At that moment the person in charge of the Dome of the Rock, Mohammed Abu Aktesh, embraces his friend, Sheikh Abdul Aziz and greets us. "Oh, from California, San Francisco, a Muslim, please come to my office" He presents me with a Koran printed for the Dome of the Rock and asks if I'd like to go into the shrine.

We enter, I am deeply moved and begin circumnambulating the shrine doing Tassawuri Mohammed. It feels like the hearts fulfillment and pinnacle of this journey.

We hear the Azan - Call to Prayer, the signal of the end of the Ramadan fast day, enter Al Aqsa Mosque, do Salat, and return to Sheikh's home for a delicious meal.

After the meal around 25 people arrive for the sufi gathering. I share our history and the teachings of Hazrat Inayat Khan and our Murshid Samuel Lewis, lead some Zikr and Dances and close the evening, at the Sheikh's request, speaking on Forgiveness.

Two days later, this time in the company of my sister and her husband, we wend our way back to Jerusalem. We visit the Church of the Holy Sepulcher, then to Wailing Wall.

At our next stop, the tomb of psalmist, King David, I sing the last line of the last Psalm, Kol Haneshamah te HallelYa, Hallelujah - Everything which has Breath Shall Praise God, Hallelujah!

All these holy places are very close to each other in the Old City.

From there we take the car across the valley to the Garden of Gethsemane, at the bottom of the hill of the Mount of Olives.

Two days before, on Thursday, the Sheikh had mentioned that Rabia al Adawiya, one of the greatest woman mystics of all time, was buried on the Mount of Olives, but we had run out of time, and were unable to visit.

So as we come out of the Garden of Gethsemane, I look for a Muslim person and ask, "Where is Rabia's tomb?"

"Just up this hill, go right and then thirty meters and you will see it on the left".
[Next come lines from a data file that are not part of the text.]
-- ==== Sys2Proof/Safety.lean ====
section
/-! DEFINITION. The terms of the claims: which blocks two states agree on, the invariants that every step is claimed to
keep, the ranges of the settings tables, and the byte layout of a sample set written out from chapter 1. -/

namespace Sys2Proof

/-- The requests of the maintenance port (chapter 10). -/
def Instr.isPortRequest : Instr → Bool
  | .identityRead _ | .statusRead _ | .peerRead _ | .localTagRead _ | .feederTagRead _ | .faultRecordRead _
  | .countersRead _ | .causeRead _ | .trip _ | .close _ | .testStart _ | .testAbort _ | .setClock _ _
  | .enableCauses _ _ | .restart _ | .unknownRequest _ _ => true
  | _ => false

/-- The commands that start-up takes: resets, the image read, and what the port does at the end of a transaction. -/
def Instr.takenInStartUp : Instr → Bool
  | .powerOn | .resetPin | .imageRead _ _ | .chipSelectRelease _ => true
  | _ => false

end Sys2Proof

namespace Sys2Proof.Machine

/-! ## Frames by block -/

/-- The parts of the state: the blocks of spec/00_scope.md section 3, with the queue and the start-up mark. -/
inductive Block where
  | pending | startUp | loader | clock | meas | mail | oc | seq | mech | gate | energy | battery | radio | peers
  | coord | tags | log | alarms | port
  deriving DecidableEq, Repr

/-- Two states agree on a part. -/
def Block.same : Block → State → State → Prop
  | .pending, s, t => t.pending = s.pending
  | .startUp, s, t => t.startUp = s.startUp
  | .loader, s, t => t.loader = s.loader
  | .clock, s, t => t.clock = s.clock
  | .meas, s, t => t.meas = s.meas
  | .mail, s, t => t.mail = s.mail
  | .oc, s, t => t.oc = s.oc
  | .seq, s, t => t.seq = s.seq
  | .mech, s, t => t.mech = s.mech
  | .gate, s, t => t.gate = s.gate
  | .energy, s, t => t.energy = s.energy
  | .battery, s, t => t.battery = s.battery
  | .radio, s, t => t.radio = s.radio
  | .peers, s, t => t.peers = s.peers
  | .coord, s, t => t.coord = s.coord
  | .tags, s, t => t.tags = s.tags
  | .log, s, t => t.log = s.log
  | .alarms, s, t => t.alarms = s.alarms
  | .port, s, t => t.port = s.port

/-- From `s` to `t` nothing changes outside the parts listed. -/
def Only (touched : List Block) (s t : State) : Prop := ∀ b : Block, b ∉ touched → b.same s t

/-! ## Resets (R189, R193) -/

/-- What a RESET pin reset or a RESTART leaves from `s` to `t`: the counters, wear, event number, charge, log and
seconds that the reset tables keep, and every output off (R15, R64, R75, R76, R94, R113, R133, R158, R178, R181, R189,
R193, R194). -/
structure KeptByReset (s t : State) : Prop where
  queue : t.pending = s.pending
  seconds : t.clock.seconds = s.clock.seconds ∧ t.clock.subSecond = s.clock.subSecond ∧
    t.clock.subFraction = s.clock.subFraction
  measurement : t.meas.setsRejected = s.meas.setsRejected ∧ t.meas.blocksDiscarded = s.meas.blocksDiscarded ∧
    t.meas.losses = s.meas.losses
  eventNumber : t.seq.eventNumber = s.seq.eventNumber
  operations : t.mech.trips = s.mech.trips ∧ t.mech.closes = s.mech.closes ∧ t.mech.wear = s.mech.wear
  expiries : t.energy.expiries = s.energy.expiries
  charge : t.battery.cq = s.battery.cq ∧ t.battery.soc = s.battery.soc ∧
    t.battery.uncalibrated = s.battery.uncalibrated ∧ t.battery.last = s.battery.last ∧
    t.battery.judged = s.battery.judged
  radio : t.radio.framesSent = s.radio.framesSent ∧ t.radio.framesAccepted = s.radio.framesAccepted ∧
    t.radio.badFrames = s.radio.badFrames ∧ t.radio.duplicates = s.radio.duplicates ∧
    t.radio.framesRefused = s.radio.framesRefused ∧ t.radio.addressConflicts = s.radio.addressConflicts ∧
    t.radio.outboxOverflow = s.radio.outboxOverflow ∧ t.radio.channelJams = s.radio.channelJams ∧
    t.radio.windowsClosed = s.radio.windowsClosed
  peers : t.peers.tableFull = s.peers.tableFull ∧ t.peers.evictions = s.peers.evictions ∧
    t.peers.payloadsRefused = s.peers.payloadsRefused
  generations : t.tags.slots = s.tags.slots.map fun x => ⟨none, x.counter⟩
  tags : t.tags.asksTaken = s.tags.asksTaken ∧ t.tags.duplicateAsks = s.tags.duplicateAsks ∧
    t.tags.payloadsRefused = s.tags.payloadsRefused ∧ t.tags.recallsIgnored = s.tags.recallsIgnored ∧
    t.tags.recallConflicts = s.tags.recallConflicts
  records : t.log = s.log
  portErrors : t.port.errors = s.port.errors

/-- What every reset leaves behind in start-up: every output line off, the tables empty, TAGS UNCONFIRMED set, no cause
pending (R16, R40, R64, R82, R96, R113, R134, R159, R179, R184, R189). -/
structure Released (t : State) : Prop where
  coils : t.tripCoilDriven = false ∧ t.closeCoilDriven = false ∧ t.mech.operation = .none ∧ t.mech.heldTrip = false
  chargers : t.tripChargerEnabled = false ∧ t.closeChargerEnabled = false ∧ t.chargerCommand = none
  testLoad : t.testLoadOn = false
  radio : t.txKeyOn = false ∧ t.receiverPowered = false ∧ t.radio.outbox = []
  alert : t.alertLow = false ∧ t.alarms.flags = 0#12
  measurement : t.meas.state = .recovering ∧ t.meas.recovery = 0 ∧ t.meas.gap = none ∧
    t.meas.src.presence = .unknown ∧ t.meas.load.presence = .unknown
  overcurrent : t.oc.unit = .quiet ∧ t.oc.offer = none ∧ t.oc.fast = Quad.zero ∧ t.oc.delayed = Quad.zero
  event : t.seq.event = none
  readiness : t.energy.tripReady = false ∧ t.energy.closeReady = false
  grade : t.battery.grade = .critical
  refusal : t.gate = none
  peers : t.peers.held = []
  tags : t.tags.unconfirmed = true ∧ t.tags.overflow = false ∧ t.tags.feeder = List.replicate 24 none ∧
    t.tags.dedupe = []

/-! ## The switch and the sequence (3.1, 4.2, 4.4, 4.5, R22, R30) -/

/-- What holds of the Mechanism Driver: a coil is driven exactly while its operation is in flight, a held trip waits
behind a close alone, and the operation timer and the trip-start Q go with their operations. -/
structure MechInv (m : Mech) : Prop where
  tripCoil : m.tripCoil = true ↔ m.operation = .trip
  closeCoil : m.closeCoil = true ↔ m.operation = .close
  held : m.heldTrip = true → m.operation = .close
  timer : m.operationTimer.isSome ↔ m.operation ≠ .none
  startQ : m.tripStartQ.isSome ↔ m.operation = .trip

/-- What holds of the accumulators (R22): each lies in 0..1,048,576, an unarmed one is 0, and in QUIET and WATCHING none
is armed. -/
structure OcInv (u : Oc) : Prop where
  fastFull : u.fast.a ≤ 1048576 ∧ u.fast.b ≤ 1048576 ∧ u.fast.c ≤ 1048576 ∧ u.fast.g ≤ 1048576
  delayedFull : u.delayed.a ≤ 1048576 ∧ u.delayed.b ≤ 1048576 ∧ u.delayed.c ≤ 1048576 ∧ u.delayed.g ≤ 1048576
  fastUnarmed : u.fastArmed = false → u.fast = Quad.zero
  delayedUnarmed : u.delayedArmed = false → u.delayed = Quad.zero
  resting : u.unit = .quiet ∨ u.unit = .watching → u.fastArmed = false ∧ u.delayedArmed = false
We drive up the windy one lane, 'two way' road, make the turn and I see a young Muslim boy and ask, "Where is Rabia's shrine?"

"It's just over there, but it is locked up, so just wait a moment and I will get the key!"

How auspicious the gatekeeper appeared for us! Now we are joined by another one of his friends with the key and a flashlight.

He opens the gate, we walk past a the very small mosque connected to the shrine, in total disrepair. He explains it is being renovated and so there is no electricity.

Now we go down a flight of very old steps, a landing, and then another flight of old steps into the dark chamber which houses Rabia's tomb. I put my head down and pray for her blessing on all the women in our community, and all the women of the world to have the ease and freedom and equality to awaken to the Message of the Heart and be of great service. I feel moved and humbled that this precious gate was opened feeling somehow that it is Rabia al Adawiya herself. What a beautiful way to complete my visit.

And now a few more hours in the lounge in Frankfurt and a much longed for return home, having been on the road for nearly 4 weeks.